Material provided »
Start of Block
-- ==== Sys2Proof/Machine/HostOps.lean ====
section
/-! DEFINITION. What every host command shares: the checks of R396, mailboxes, replies, long commands, the latch areas
(R388-R403, R440). -/

namespace Sys2Proof.Machine

open Sys2Proof

/-! ### Arrival on the Dreril Link -/

/-- The flits of an arriving packet of n bytes on channel ch are counted, their credits due to go back (R388-R390). -/
def State.takeFlits (s : State) (ch n : Nat) : State :=
  let k := ceilDiv n 30
  { s with dreril := { s.dreril with
      rxSeq := (s.dreril.rxSeq + k) % 4096
      toReturn := Tab.set s.dreril.toReturn 0 ch (Tab.get s.dreril.toReturn 0 ch + k) } }

/-! ### The latch areas (R440) -/

/-- Word k of mailbox m's latch area. -/
def latchAddr (m k : Nat) : Nat := 0x3F000D060000 + 0x1000 * m + 8 * k

/-- The device-wide sum of conversion counter j = 8 x format code + kind. -/
def State.convSum (s : State) (j : Nat) : Nat := ((List.range 40).map fun b => s.get (Conv.count b (j / 8) (j % 8))).sum % 2 ^ 64

/-- The latch at a command's start (e = 0) or end (e = 1): the count and the 136 sums. -/
def State.latchArea (s : State) (m e : Nat) : State :=
  (s.storeNat (latchAddr m e) 8 s.now).store (latchAddr m (2 + 136 * e)) (((List.range 136).map fun j => leBytes 8 (s.convSum j)).flatten)

/-! ### Completion (R393, R401) -/

/-- A mailbox command completes: end latch, completion word, stored reply and state as one update, then the reply. -/
def State.complete (s : State) (op tag status fault : Nat) (words : List Nat) : State :=
  let m := tag % 32
  let r : Reply := ⟨op, tag, status, fault, words.map (BitVec.ofNat 64)⟩
  let seq := (bits (s.get (Mb.completion m)) 0 32 + 1) % 2 ^ 32
  let s := s.latchArea m 1
  State.reply ({ s with mailboxes := Tab.put s.mailboxes m r }.setAll
    [(Mb.completion m, packDetail [(seq, 32), (tag, 16), (op, 8), (status, 8)]), (Mb.mbState m, 2)]) r

/-- What the work of a command answers: its reply now, or later. -/
inductive Answer where
  | done (s : State) (status fault : Nat) (words : List Nat)
  | later (s : State)
  deriving DecidableEq, Repr

/-- OK with result words. -/
def Answer.ok (s : State) (words : List Nat) : Answer := .done s stOk 0 words

/-- A refusal. -/
def Answer.err (s : State) (status : Nat) : Answer := .done s status 0 []

/-- An access violation of a command (R405). -/
def Answer.violation (s : State) (op a : Nat) (words : List Nat) : Answer := .done (s.violation op a) stAccess a words

/-! ### The checks of R396 -/

/-- The run states that a command's Accepted column admits (R398). -/
inductive Accepted where
  | any
  | stopped
  | stoppedOrRouting
  | running
  deriving DecidableEq, Repr

/-- Check 1: VERSION, reserved bits, LENGTH, and the reserved TAG. -/
def headerOk (h : HostHdr) (w : List W64) : Bool :=
  h.version == 1 && h.rsvLo == 0 && h.rsvHi == 0 && decide (h.length.toNat ≤ 2048) && h.length.toNat == 8 * w.length && h.tag != 0xFFFF

/-- Check 4: the run state, then the power state for a command that needs a forge or port die; a fifth long command is BUSY
(R397, R403). -/
def State.allow (s : State) (acc : Accepted) (die long : Bool) : Option Nat :=
  let r := s.get Cmd.runState
  if acc ≠ .any ∧ (r = 1 ∨ r = 3) then some stBusy
  else if acc = .stopped ∧ r ≠ 0 then some stStopReq
  else if acc = .stoppedOrRouting ∧ r ≠ 0 ∧ ¬ s.flag Cmd.routingStopped then some stStopReq
  else if acc = .running ∧ r ≠ 2 then some stNotReady
  else if die ∧ ¬ s.active then some stNotReady
  else if long ∧ 4 ≤ s.get Cmd.longActive then some stBusy
  else none

/-- In BOOT_RECOVERY only IDENTIFY, GET_STATUS, UPDATE_FW and ACTIVATE_FW are taken (R420). -/
def State.recovering (s : State) (op : Nat) : Bool := s.flag Sec.bootRecovery && !(op == 0x01 || op == 0x03 || op == 0x61 || op == 0x62)

/-- The mailbox takes a command: an unread result is displaced, the state becomes pending, the start is latched (R401, R440). -/
def State.mailboxTake (s : State) (m : Nat) : State :=
  let s := if s.get (Mb.mbState m) = 2 then s.set Cmd.mbOverwriteEvt 1 else s
  (s.set (Mb.mbState m) 1).latchArea m 0

/-- The outcome of a command's work delivered. -/
def State.settle (op tag : Nat) (a : Answer) : State :=
  match a with
  | .done t st fa ws => t.complete op tag st fa ws
  | .later t => t

/-- A command packet received. -/
def State.received (s : State) (w : List W64) : State := (s.takeFlits 0 (16 + 8 * w.length)).bump Cmd.cmds 1

/-- A mailbox command (R393, R396, R397): shape tells that LENGTH, FORM and the reserved parameter bits are right. -/
def State.mailbox (s : State) (h : HostHdr) (w : List W64) (op : Nat) (acc : Accepted) (die long shape : Bool) (body : State → Answer) : State :=
  let tag := h.tag.toNat
  let s := s.received w
  if !headerOk h w then s.reply ⟨op, tag, stBadParam, 0, []⟩
  else if s.get (Mb.mbState (tag % 32)) = 1 then s.reply ⟨op, tag, stBusy, 0, []⟩
  else
    let s := s.mailboxTake (tag % 32)
    match (if s.recovering op then some stNotReady else s.allow acc die long) with
    | some st => s.complete op tag st 0 []
    | none => if !shape then s.complete op tag stBadParam 0 [] else State.settle op tag (body s)

/-- A direct command (R393): its reply goes on the status channel alone. -/
def State.direct (s : State) (h : HostHdr) (w : List W64) (op : Nat) (shape : Bool) (body : State → State × Nat × List Nat) : State :=
  let s := s.received w
  if !headerOk h w then s.reply ⟨op, h.tag.toNat, stBadParam, 0, []⟩
  else if s.recovering op then s.reply ⟨op, h.tag.toNat, stNotReady, 0, []⟩
  else if ¬ shape then s.reply ⟨op, h.tag.toNat, stBadParam, 0, []⟩
  else
    let r := body s
    r.1.reply ⟨op, h.tag.toNat, r.2.1, 0, r.2.2.map (BitVec.ofNat 64)⟩

/-- Parameter word n of a command. -/
def param (w : List W64) (n : Nat) : Nat := (nth 0 w n).toNat

/-! ### Long commands (R394, R397) -/

/-- A long command begins; need is the count of bulk bytes that it takes, if it takes any. -/
def State.longStart (s : State) (h : HostHdr) (w : List W64) (op : Nat) (need : Option Nat) (arg : Nat) : Answer :=
  let l : LongCmd := ⟨op, h, w, need, [], arg⟩
  .later (State.set { s with longs := s.longs ++ [l] } Cmd.longActive (s.longs.length + 1))

/-- A long command ends with its reply. -/
def State.longEnd (s : State) (l : LongCmd) (status fault : Nat) (words : List Nat) : State :=
  let rest := s.longs.filter fun x => x.hdr.tag != l.hdr.tag
  (State.set { s with longs := rest, restores := Tab.del s.restores l.hdr.tag.toNat } Cmd.longActive rest.length).complete l.opcode l.hdr.tag.toNat status fault words

/-- Whether the work of a RETIRE has ended: the bench's handover, the channel's migration, or the port's narrowing (R150, R327,
R344). arg holds KIND above NUMBER. -/
def State.retireDone (s : State) (l : LongCmd) : Bool :=
  let n := l.arg % 512
  match l.arg / 512 with
  | 0 => s.get (Ben.state n) != 3
  | 1 => !s.flag (Mc.migrating (n / 48))
  | _ => s.ctxState (n / modeLanes (s.get (Oct.mode (n / 8))) * modeLanes (s.get (Oct.mode (n / 8)))) != 4

/-- Every RETIRE whose work has ended is answered. -/
def State.settleRetires (s : State) : State :=
  (s.longs.filter fun l => l.opcode == 0x48 && s.retireDone l).foldl (fun t l => t.longEnd l stOk 0 []) s

/-- The cut of GLOBAL_STOP ends with its reply: every mark is held, or a link has given none in time (R278, R279, R399). -/
def State.cutEnd (s : State) (lost : Bool) : State :=
  match s.stopAt with
  | some (_, h) =>
    if s.cut ∧ s.get Cmd.runState = 3 ∧ (s.allMarks ∨ lost) then
      let n := ((List.range 512).map fun p => s.get (Fab.captured p)).sum
      ({ s with stopAt := none }.set Cmd.runState 0).complete 0x23 h.tag.toNat stOk 0 [b2n lost, n]
    else s
  | none => s

end Sys2Proof.Machine
end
End of Block
Task requirements » The lines above that hold the word "with" are the ones to copy.

Reply »
  { s with dreril := { s.dreril with
  State.reply ({ s with mailboxes := Tab.put s.mailboxes m r }.setAll
/-- OK with result words. -/
  match a with
    match (if s.recovering op then some stNotReady else s.allow acc die long) with
  .later (State.set { s with longs := s.longs ++ [l] } Cmd.longActive (s.longs.length + 1))
/-- A long command ends with its reply. -/
  (State.set { s with longs := rest, restores := Tab.del s.restores l.hdr.tag.toNat } Cmd.longActive rest.length).complete l.opcode l.hdr.tag.toNat status fault words
  match l.arg / 512 with
/-- The cut of GLOBAL_STOP ends with its reply: every mark is held, or a link has given none in time (R278, R279, R399). -/
  match s.stopAt with
      ({ s with stopAt := none }.set Cmd.runState 0).complete 0x23 h.tag.toNat stOk 0 [b2n lost, n]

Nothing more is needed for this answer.